Cumhuriyetimizin 100. yılı kutlamaları kapsamında 29 Ekim 2023 günü yayımlanmak üzere Mustafa Kemal Atatürk’ün hayatını konu alan “Atatürk” adlı yapım 2 bölüm hâlinde Disney+ özel yapımı olarak çekilmişti. Ancak, Mehmet Ada Öztekin’in yönettiği, Aras Bulut İynemli’nin Atatürk’ü canlandırdığı “Atatürk” içeriğinin Disney+ platformunda yayımlanması, Amerika’daki Ulusal Ermeni Komitesi (ANCA) isimli kuruluşun liderliğindeki Ermeni lobisinin baskısı sonucu iptal edildi. Walt Disney’in Türkiye ofisi, “Atatürk” adlı filmin iki bölüm olarak televizyonda ve sinemalarda yayımlanacağını duyurdu. İlgili duyuruda TV’ye özel ilk filmin, 29 Ekim Cumhuriyet Bayramı’nda Walt Disney’e ait bir TV kanalı olan FOX TV kanalında yayınlanacağı ve ardından sinema filmi vizyona gireceği, ikinci filmin ise 22 Aralık’tan itibaren sinemalarda olacağı, her iki filmin de 2024 yazında FOX TV ekranlarında yer almaya başlayacağı açıklandı.

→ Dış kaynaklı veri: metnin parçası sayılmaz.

-- ==== Sys2Proof/Laws/Commands.lean ====
section
/-!
SUPPORT. What the shared operations do to the commands of the Host Gate: which of them leave every command alone, and what
delivery and failure make of one.
-/
namespace Sys2Proof.Machine

open Sys2Proof

set_option Elab.async false

/-- A change that leaves the Host Gate alone leaves every command alone. -/
theorem Frame.hg_eq {l : List Comp} {s t : State} (h : Frame l s t) (hl : l.contains .hg = false) : t.hg = s.hg :=
  h.same .hg (by simpa using hl)

theorem State.cmd_of_cmds {s t : State} (h : t.hg.cmds = s.hg.cmds) (q : Nat) : t.cmd q = s.cmd q := by
  unfold State.cmd; rw [h]

@[simp] theorem State.setRing_cmds (s : State) (n : Nat) (r : Ring) : (s.setRing n r).hg.cmds = s.hg.cmds := rfl
@[simp] theorem State.signal_cmds (s : State) (e : Nat) (v : W64) (q : Nat) : (s.signal e v q).hg.cmds = s.hg.cmds := rfl
@[simp] theorem State.setStep_cmds (s : State) (n : Nat) (i : StepInfo) : (s.setStep n i).hg.cmds = s.hg.cmds := rfl

@[simp] theorem State.bump_hg' (s : State) (off n : Nat) : (s.bump off n).hg = s.hg := rfl

@[simp] theorem State.arrive_hg (s : State) (n : Nat) : (s.arrive n).hg = s.hg := (State.arrive_frame s n).hg_eq rfl
@[simp] theorem State.logRec_hg (s : State) (u coord kind : Nat) (ring seq : Option Nat) (data : Nat) :
    (s.logRec u coord kind ring seq data).hg = s.hg := (State.logRec_frame s u coord kind ring seq data).hg_eq rfl
@[simp] theorem State.emit_hg (s : State) (m : OutMsg) : (s.emit m).hg = s.hg := (State.emit_frame s m).hg_eq rfl

@[simp] theorem State.evt_cmds (s : State) (q : Option Nat) (k n : Nat) : (s.evt q k n).hg.cmds = s.hg.cmds := by
  unfold State.evt
  dsimp only
  split
  · rfl
  · split <;> rfl

@[simp] theorem State.evtU_cmds (s : State) (k n : Nat) : (s.evtU k n).hg.cmds = s.hg.cmds := rfl

@[simp] theorem State.haltRing_cmds (s : State) (n code : Nat) : (s.haltRing n code).hg.cmds = s.hg.cmds := by
  unfold State.haltRing
  dsimp only
  split
  · rfl
  · simp

@[simp] theorem State.haltOn_cmds (s : State) (c : Cmd) (t : Status) : (s.haltOn c t).hg.cmds = s.hg.cmds := by
  unfold State.haltOn
  split
  · simp
  · rfl

theorem State.foldl_cmds {α : Type} {f : State → α → State} (hf : ∀ s x, (f s x).hg.cmds = s.hg.cmds) (l : List α) (s : State) :
    (l.foldl f s).hg.cmds = s.hg.cmds := by
  induction l generalizing s with
  | nil => rfl
  | cons x xs ih => exact (ih _).trans (hf s x)

@[simp] theorem State.countPiece_cmds (s : State) (die : Nat) (q : Option Nat) (w : Bool) (x : Nat × Nat) :
    (s.countPiece die q w x).hg.cmds = s.hg.cmds := by
  unfold State.countPiece
  dsimp only
  split
  · simp
  · rfl

@[simp] theorem State.traffic_cmds (s : State) (q : Option Nat) (w : Bool) (a n : Nat) :
    (s.traffic q w a n).hg.cmds = s.hg.cmds := by
  unfold State.traffic State.trafficOn
  rw [(State.freeStep_frame _).hg_eq rfl, State.evtU_cmds]
  exact State.foldl_cmds (fun s x => State.countPiece_cmds s _ _ _ x) _ _

/-- What delivery makes of a command (R283). -/
def State.deliveredCmd (s : State) (c : Cmd) : Cmd :=
  { c with stage := .delivered, signalled := true, deltas := if c.signalled then c.deltas else s.endLatch c }

/-- Delivery, with the change of the command under its name. -/
theorem State.deliver_cmds {s : State} {q : Nat} {c : Cmd} (h : s.cmd q = some c) :
    (s.deliver q).hg.cmds = (s.updCmd q s.deliveredCmd).hg.cmds := by
  unfold State.deliver
  simp only [h]
  rw [State.logRec_hg]
  dsimp only
  rw [State.haltOn_cmds]
  have hs : ∀ u : State, (if c.ext && !c.signalled then u.setRing c.ring
      { u.ring c.ring with latch := (u.ring c.ring).latch ++ [(s.now, q, List.replicate 16 0)] } else u).hg.cmds =
        u.hg.cmds := by
    intro u; split
    · exact State.setRing_cmds ..
    · rfl
  rw [hs]
  split
  · split <;> rfl
  · rfl

/-- A delivered command (R283). -/
theorem State.cmd_deliver {s : State} {q : Nat} {c : Cmd} (h : s.cmd q = some c) :
    (s.deliver q).cmd q = some (s.deliveredCmd c) := by
  rw [State.cmd_of_cmds (State.deliver_cmds h), State.cmd_updCmd s.deliveredCmd fun _ => rfl, h]
  rfl

/-- Other commands stay as they are when one is delivered. -/
theorem State.cmd_deliver_ne {s : State} {q r : Nat} (hr : r ≠ q) : (s.deliver q).cmd r = s.cmd r := by
  cases h : s.cmd q with
  | none => unfold State.deliver; simp only [h]
  | some c => rw [State.cmd_of_cmds (State.deliver_cmds h), State.cmd_updCmd_ne s.deliveredCmd hr fun _ => rfl]

/-! ### Failure -/

/-- Command `q` stands and has failed. -/
def State.FailedCmd (s : State) (q : Nat) : Prop := ∃ d, s.cmd q = some d ∧ d.stage = .failed

theorem State.FailedCmd.of_cmds {s t : State} {q : Nat} (h : s.FailedCmd q) (e : t.hg.cmds = s.hg.cmds) : t.FailedCmd q := by
  obtain ⟨d, hd, hs⟩ := h
  exact ⟨d, by rw [State.cmd_of_cmds e, hd], hs⟩

/-- A change of any command that leaves it failed leaves `q` failed. -/
theorem State.FailedCmd.upd {s : State} {q r : Nat} {f : Cmd → Cmd} (h : s.FailedCmd q) (hf : ∀ c, (f c).seq = c.seq)
    (hs : ∀ c, (f c).stage = .failed) : (s.updCmd r f).FailedCmd q := by
  obtain ⟨d, hd, hst⟩ := h
  by_cases hr : q = r
  · subst hr
    exact ⟨f d, by rw [State.cmd_updCmd f hf, hd]; rfl, hs d⟩
  · exact ⟨d, by rw [State.cmd_updCmd_ne f hr hf, hd], hst⟩

@[simp] theorem State.noteSummary_hg (s : State) (n r : Nat) (nf inc : Bool) : (s.noteSummary n r nf inc).hg = s.hg :=
  (State.noteSummary_frame s n r nf inc).hg_eq rfl
@[simp] theorem State.sendSummary_hg (s : State) (n : Nat) (nf inc : Bool) : (s.sendSummary n nf inc).hg = s.hg :=
  (State.sendSummary_frame s n nf inc).hg_eq rfl

theorem State.markStep_cmds (s : State) (n : Nat) (m : StepMark) : (s.markStep n m).hg.cmds = s.hg.cmds := by
  unfold State.markStep
  dsimp only
  split <;> rfl

theorem State.FailedCmd.timeOut {s : State} {q : Nat} (h : s.FailedCmd q) (c : Cmd) : (s.timeOut c).FailedCmd q := by
  unfold State.timeOut
  split
  · exact h
  · refine State.FailedCmd.of_cmds ?_ (State.haltOn_cmds _ _ _)
    exact h.upd (fun _ => rfl) fun _ => rfl

theorem State.FailedCmd.dropStep {s : State} {q : Nat} (h : s.FailedCmd q) (n : Nat) : (s.dropStep n).FailedCmd q := by
  unfold State.dropStep
  split
  · exact h
  · extract_lets s1 xe s2
    have h2 : s2.FailedCmd q := by
      refine h.of_cmds ?_
      change ((s.markStep n .incomplete).sendSummary n false true).hg.cmds = _
      rw [State.sendSummary_hg, State.markStep_cmds]
    clear_value s2
    generalize s2.hg.cmds.filter (fun c => c.endsWithStep n) = l
    induction l generalizing s2 with
    | nil => exact h2
    | cons c l ih => exact ih _ (h2.timeOut c)

theorem State.FailedCmd.markIncomplete {s : State} {q : Nat} (h : s.FailedCmd q) (n : Nat) : (s.markIncomplete n).FailedCmd q := by
  unfold State.markIncomplete
  split
  · exact h
  · exact ((h.dropStep n).dropStep (n + 1)).of_cmds rfl

/-- A failed command (R500). -/
theorem State.failedCmd_failCmd {s : State} {q : Nat} {c : Cmd} (h : s.cmd q = some c) (t : Status) (detail : Nat) :
    (s.failCmd q t detail).FailedCmd q := by
  unfold State.failCmd
  simp only [h]
  have h1 : ((s.updCmd q fun c => { c with
      stage := .failed, conds := t :: c.conds, detail := detail % 2 ^ 63, tainted := false, hold := false }).haltOn c t).FailedCmd q :=
    State.FailedCmd.of_cmds ⟨{ c with
      stage := .failed, conds := t :: c.conds, detail := detail % 2 ^ 63, tainted := false, hold := false },
      by
        rw [State.cmd_updCmd (fun c => { c with
          stage := .failed, conds := t :: c.conds, detail := detail % 2 ^ 63, tainted := false, hold := false }) fun _ => rfl, h]
        rfl, rfl⟩ (State.haltOn_cmds _ _ _)
  split
  · exact h1.markIncomplete _
  · exact h1

/-! ### Memory -/

@[simp] theorem State.noteMerge_cmds (s : State) (cw : Nat) : (s.noteMerge cw).hg.cmds = s.hg.cmds := by
  unfold State.noteMerge
  split
  · rfl
  · rw [(State.stackError_frame _ _ _ _).hg_eq rfl, State.evtU_cmds, (State.countCorr_frame _ _).hg_eq rfl]
  · rw [(State.stackError_frame _ _ _ _).hg_eq rfl]
    rfl

@[simp] theorem State.mergeCw_cmds (s : State) (cw : Nat) : (s.mergeCw cw).hg.cmds = s.hg.cmds := by
  unfold State.mergeCw
  dsimp only
  rw [State.setMeta_hg, (State.settle_frame _ _).hg_eq rfl, State.noteMerge_cmds]

@[simp] theorem State.putBytes_hg (s : State) (a : Nat) (l : List Byte) : (s.putBytes a l).hg = s.hg :=
  (State.putBytes_frame s a l).hg_eq rfl

@[simp] theorem State.wr_cmds (s : State) (a : Nat) (l : List Byte) : (s.wr a l).hg.cmds = s.hg.cmds := by
  unfold State.wr
  split
  · simp
  · dsimp only
    rw [State.putBytes_hg]
    refine State.foldl_cmds (fun s x => ?_) _ _
    split
    · rfl
    · simp

@[simp] theorem State.noteCw_cmds (s : State) (cw : Nat) : (s.noteCw cw).hg.cmds = s.hg.cmds := by
  unfold State.noteCw
  dsimp only
  have h := State.noteMerge_cmds s cw
  split
  · exact h
  · split
    · exact h
    · split <;> exact h

@[simp] theorem State.noteReads_cmds (s : State) (l : List (Nat × Nat)) : (s.noteReads l).hg.cmds = s.hg.cmds := by
  induction l generalizing s with
  | nil => rfl
  | cons x xs ih =>
    obtain ⟨a, n⟩ := x
    unfold State.noteReads
    rw [ih]
    split
    · rfl
    · exact State.foldl_cmds (fun s x => State.noteCw_cmds s x) _ _

end Sys2Proof.Machine
end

Disney’e tepki gösterilen bu süreçte Yılmaz Özdil’in Metro Goldwyn-Mayer (MGM) yapım şirketi tarafından Musa Dağ’da Kırk Gün adlı romanın 1933 yılında filmini çekme planının engellenmesine değindiği yazı gündeme geldi.

Başrollerinde Oscar Isaac, Charlotte Le Bon ve Christian Bale’ın oynadığı, sözde Ermeni soykırımını konu edinen “The Promise” adlı filmin vizyona girdiği dönemde kaleme aldığı 25 Nisan 2022 tarihli “Soykırım korosu, cehalet ikliminden cesaret alıyor” başlıklı yazısında Yılmaz Özdil şu satırlara yer vermiş:

“ABD’de bir roman piyasaya çıktı.

Musa Dağı’nda Kırk Gün…

Avusturyalı yazar Franz Werfel’in romanıydı.

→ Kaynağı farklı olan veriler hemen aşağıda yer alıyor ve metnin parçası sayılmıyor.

/-- What the end of a conversion makes of the read, by whether its lines are confirmed and whether one saturates. -/
theorem State.read_conversionEnd (hr : s.read q i = some r) (hy : s.readTensor q = some y) (hstage : r.stage = .reading)
    (htime : r.startedAt + (if y.fine then 128 else 80) ≤ s.now)
    (hends : ends = (List.range (r.lines y)).map (lineEnd y (s.arr r.array) r meas)) :
    ∃ z, (s.conversionEnd q i meas).read q i = some z ∧
      (ends.any LineEnd.sat = false → (∀ e ∈ ends, e.code ≠ none) →
        z.stage = .delivered ∧ z.sums = ends.map fun e => y.mOf r.transpose (e.code.getD 0)) ∧
      (ends.any LineEnd.sat = true → (∀ e ∈ ends, e.code ≠ none) → z.stage = (if r.part < 2 then .split else .digital)) ∧
      ((∃ e ∈ ends, e.code = none) → z.stage = .resolving ∧
        z.full = (decide (s.resolveLimit < (ends.filter fun e => e.code.isNone).length) || r.full)) := by
  obtain ⟨rfl, rfl⟩ := State.read_key hr
  unfold State.conversionEnd
  rw [hr, hy]
  change ∃ z, State.read (ite _ _ _) _ _ = some z ∧ _
  rw [if_neg (by simp [hstage, Nat.not_lt.mpr htime])]
  extract_lets a d c lines sums skipped r1 s1 u
  obtain rfl : ends = lines := hends
  have hs1 : s1.read r.seq r.index = some r1 := by simpa [s1] using State.read_setRead (x := r1) hr rfl rfl
  have hu : u = 0 ↔ ∀ e ∈ lines, e.code ≠ none := by simp [u]
  split
  case isTrue hzero =>
    have hall := hu.mp hzero
    have hnot : ¬ ∃ e ∈ lines, e.code = none := fun ⟨e, he, hnone⟩ => hall e he hnone
    cases hsat : lines.any LineEnd.sat with
    | true =>
      rw [show r1.railed = true from hsat]
      obtain ⟨z, hz, hzs⟩ := State.read_readExact_railed (x := r1) (y := y) (known := r1.codes) hs1
      exact ⟨z, hz, by simp, fun _ _ => hzs, fun h => absurd h hnot⟩
    | false =>
      rw [show r1.railed = false from hsat]
      have hknown : ∀ l, l < r1.lines y → r1.codes.getD l none ≠ none := fun l hl hnone =>
        hall _ (List.mem_map_of_mem (List.mem_range.mpr hl)) ((getD_codes hl).symm.trans hnone)
      exact ⟨_, State.read_readExact_delivered hs1 fun l hl hnone => absurd hnone (hknown l hl),
        fun _ _ => ⟨rfl, sums_of_confirmed _ _ hall⟩, by simp, fun h => absurd h hnot⟩
  case isFalse hpos =>
    have hopen : ¬ ∀ e ∈ lines, e.code ≠ none := mt hu.mpr hpos
    split
    case isTrue hle =>
      simp only [State.read_homeWork, State.read_evt, State.read_bump]
      exact ⟨_, State.read_setRead hs1 rfl rfl, fun _ h => absurd h hopen, fun _ h => absurd h hopen,
        fun _ => ⟨rfl, by simp [r1, u, Nat.not_lt.mpr hle]⟩⟩
    case isFalse hgt =>
      simp only [State.read_homeWork, State.read_evt, State.read_bump]
      exact ⟨_, State.read_setRead hs1 rfl rfl, fun _ h => absurd h hopen, fun _ h => absurd h hopen,
        fun _ => ⟨rfl, by simp [u, Nat.not_le.mp hgt]⟩⟩

end Conversion

/-! ### Resolution and the digital path (R97, R98, R104) -/

section Resolution

variable {s t : State} {q i : Nat} {r : Read} {y : Resident}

Aniden, en çok satan kitaplar listesinde bir numara oldu.

Tehcir sırasında Hatay’daki Musa Dağı’na sığınan dört bin kadar Ermeni’nin kırk gün boyunca Osmanlı güçlerine direnişini anlatıyordu, Osmanlı’yı yerden yere vuruyor, Türkleri canilikle suçluyor, insanlık dışı davranmakla suçluyor, çocuk kıyımı yaptığımızı iddia ediyordu.”

“New York Times’ın başı çektiği Amerikan gazeteleri, adeta koro halinde bu kitabı yazıyordu, ballandıra ballandıra övüyorlardı.

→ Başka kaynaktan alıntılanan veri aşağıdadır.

-- ==== Sys2Proof/Machine/Ops.lean ====
section
/-!
DEFINITION. The named operations over memory, registers, the stack, the program counter and the I/O interface, and the one
exception's entry. There is no return from an exception (60_exceptions.md R247).
-/

namespace Sys2Proof.Machine

/-- The low byte of a word, `v[7:0]` (00_scope.md R8). -/
def loByte (v : Word) : Byte := v.extractLsb' 0 8

/-- The high byte of a word, `v[15:8]` (R8). -/
def hiByte (v : Word) : Byte := v.extractLsb' 8 8

/-- `hi : lo` (R8). -/
def word (hi lo : Byte) : Word := hi ++ lo

/-! ## Memory (20_memory.md R50-R54) -/

/-- The byte listed at an address, or what an unlisted address reads as. -/
def Memory.lookup (n : Nat) : Memory → Byte
  | [] => Config.unlistedByte
  | c :: m => if c.1 = n then c.2 else Memory.lookup n m

/-- The memory with nothing listed at an address. -/
def Memory.erase (n : Nat) (m : Memory) : Memory := m.filter (fun c => c.1 ≠ n)

/-- The memory with a byte listed before the first higher address. -/
def Memory.insertAt (n : Nat) (v : Byte) : Memory → Memory
  | [] => [(n, v)]
  | c :: m => if n < c.1 then (n, v) :: c :: m else c :: Memory.insertAt n v m

/-- `MemRead(addr, 1)` (R52). -/
def Memory.read (m : Memory) (addr : Word) : Byte := m.lookup addr.toNat

/-- `MemWrite(addr, 1, v)` (R53), keeping the canonical form. -/
def Memory.write (m : Memory) (addr : Word) (v : Byte) : Memory :=
  if v = Config.unlistedByte then m.erase addr.toNat else (m.erase addr.toNat).insertAt addr.toNat v

/-- `MemRead(addr, 2)` (R54): little-endian, the second address wraps. -/
def Memory.readWord (m : Memory) (addr : Word) : Word := word (m.read (addr + 1)) (m.read addr)

/-- `MemWrite(addr, 2, v)` (R54): the low byte first. -/
def Memory.writeWord (m : Memory) (addr v : Word) : Memory :=
  (m.write addr (loByte v)).write (addr + 1) (hiByte v)

/-- The memory with bytes placed from an address on, as a loader places them (R72). -/
def Memory.load (m : Memory) (addr : Word) : List Byte → Memory
  | [] => m
  | v :: vs => Memory.load (m.write addr v) (addr + 1) vs

/-! ## Registers (10_state.md R20-R23) -/

/-- `R[r]` (30_encoding.md R84). -/
def State.reg (s : State) : Reg8 → Byte
  | .b => s.b
  | .c => s.c
  | .d => s.d
  | .e => s.e
  | .h => s.h
  | .l => s.l
  | .a => s.a

/-- `R[r] <- v` (R84). -/
def State.setReg (s : State) (r : Reg8) (v : Byte) : State :=
  match r with
  | .b => { s with b := v }
  | .c => { s with c := v }
  | .d => { s with d := v }
  | .e => { s with e := v }
  | .h => { s with h := v }
  | .l => { s with l := v }
  | .a => { s with a := v }

/-- `BC = B : C` (R22). -/
def State.bc (s : State) : Word := word s.b s.c

/-- `DE = D : E` (R22). -/
def State.de (s : State) : Word := word s.d s.e

/-- `HL = H : L` (R22). -/
def State.hl (s : State) : Word := word s.h s.l

/-- `BC <- v` (R22). -/
def State.setBC (s : State) (v : Word) : State := { s with b := hiByte v, c := loByte v }

/-- `DE <- v` (R22). -/
def State.setDE (s : State) (v : Word) : State := { s with d := hiByte v, e := loByte v }

/-- `HL <- v` (R22). -/
def State.setHL (s : State) (v : Word) : State := { s with h := hiByte v, l := loByte v }

/-! ## Program counter and run status (R30, R31) -/

/-- `PC <- npc`, with `npc = pc + len` modulo 65536 (30_encoding.md R81). -/
def State.advance (s : State) (len : Word) : State := { s with pc := s.pc + len }

/-- `PC <- target` (R81). -/
def State.jump (s : State) (target : Word) : State := { s with pc := target }

/-- `raise UnimplementedOpcode(op, pc)` (60_exceptions.md R240, R246): STATUS records the opcode byte and its address, and
nothing else changes. -/
def State.raiseUnimplemented (s : State) (op : Byte) : State := { s with status := .faulted op s.pc }

/-- The meaning of an opcode with no handler: DAA (R143) and the twelve of R230. PC stays at the opcode. -/
def unimplemented (op : Byte) (s : State) : Result := .next (s.raiseUnimplemented op)

/-- The Dispatcher executes an instruction only when STATUS is Running (R31, R273). -/
def State.isRunning (s : State) : Bool := decide (s.status = .running)

/-! ## Memory of the state -/

/-- `MemWrite(addr, 1, v)`. -/
def State.storeByte (s : State) (addr : Word) (v : Byte) : State := { s with mem := s.mem.write addr v }

/-- `MemWrite(addr, 2, v)`. -/
def State.storeWord (s : State) (addr v : Word) : State := { s with mem := s.mem.writeWord addr v }

/-- The external loader (20_memory.md R72): bytes placed from an address on. -/
def State.loadBytes (s : State) (addr : Word) (bytes : List Byte) : State := { s with mem := s.mem.load addr bytes }

/-! ## Stack (20_memory.md R60, R61) -/

/-- `Push16(v)` (R60): the high byte at SP-1, the low byte at SP-2, then SP is 2 less. -/
def State.push16 (s : State) (v : Word) : State :=
  { s with
    mem := (s.mem.write (s.sp - 1) (hiByte v)).write (s.sp - 2) (loByte v)
    sp := s.sp - 2 }

/-- The word `Pop16()` returns (R61). -/
def State.top16 (s : State) : Word := word (s.mem.read (s.sp + 1)) (s.mem.read s.sp)

/-- What `Pop16()` leaves: SP 2 more (R61). -/
def State.drop16 (s : State) : State := { s with sp := s.sp + 2 }

/-! ## The I/O interface (20_memory.md R70) -/

/-- The byte `IoIn(port)` delivers now: the free value at the next draw (log entry 4). -/
def State.ioIn (s : State) (port : Byte) : Byte := Config.ioIn s.draws port

/-- The draw is used up and the exchange recorded. -/
def State.drawn (s : State) (port : Byte) : State :=
  { s with draws := s.draws + 1, io := s.io ++ [.input port (s.ioIn port)] }

/-- `IoOut(port, v)`: the event is presented; nothing of the block's own state changes (R70). -/
def State.ioOut (s : State) (port v : Byte) : State := { s with io := s.io ++ [.output port v] }

end Sys2Proof.Machine
end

Hollywood’ta mutlaka film olması için çağrıda bulunuyorlardı.

Gişe rekoru kırar diyerek teşvik ediyorlardı.

Hollywood’un devlerinden olan Metro Goldwyn-Mayer şirketi, bu romanın yayın haklarını satın aldı, senaryo çalışmalarına başladı.

Washington büyükelçimiz Ahmet Münir Ertegün’dü, bu gelişmelerden haberi oldu, derhal Ankara’yı bilgilendirdi.

Ankara da derhal ABD’nin Ankara büyükelçisini dışişleri bakanlığımıza çağırdı, uyardı.

Aynı zamanda, Türkiye Cumhuriyeti hükümeti adına Metro Goldwyn-Mayer şirketine resmi yazı gönderildi.

“Takdir şüphesiz sizin, ancak, eğer bu karalama filmini çekerseniz, bundan böyle sizin şirketinize ait hiçbir film Türkiye’ye giremez” denildi.

Hem diplomatik, hem ticari rest çekilmişti.

“Ya gerçekleri ve bizi tercih edeceksiniz, ya da yalanları ve diasporayı tercih edeceksiniz” denildi.

Netice?

Türkiye’yi ve gerçekleri tercih ettiler.

Türklere yönelik iftiralarla dolu film, çekilmedi, çekilemedi.

Hollywood üzerinden dünya çapında propaganda yapmayı planlayan Ermeni diasporası, duvara toslamıştı, başaramamışlardı.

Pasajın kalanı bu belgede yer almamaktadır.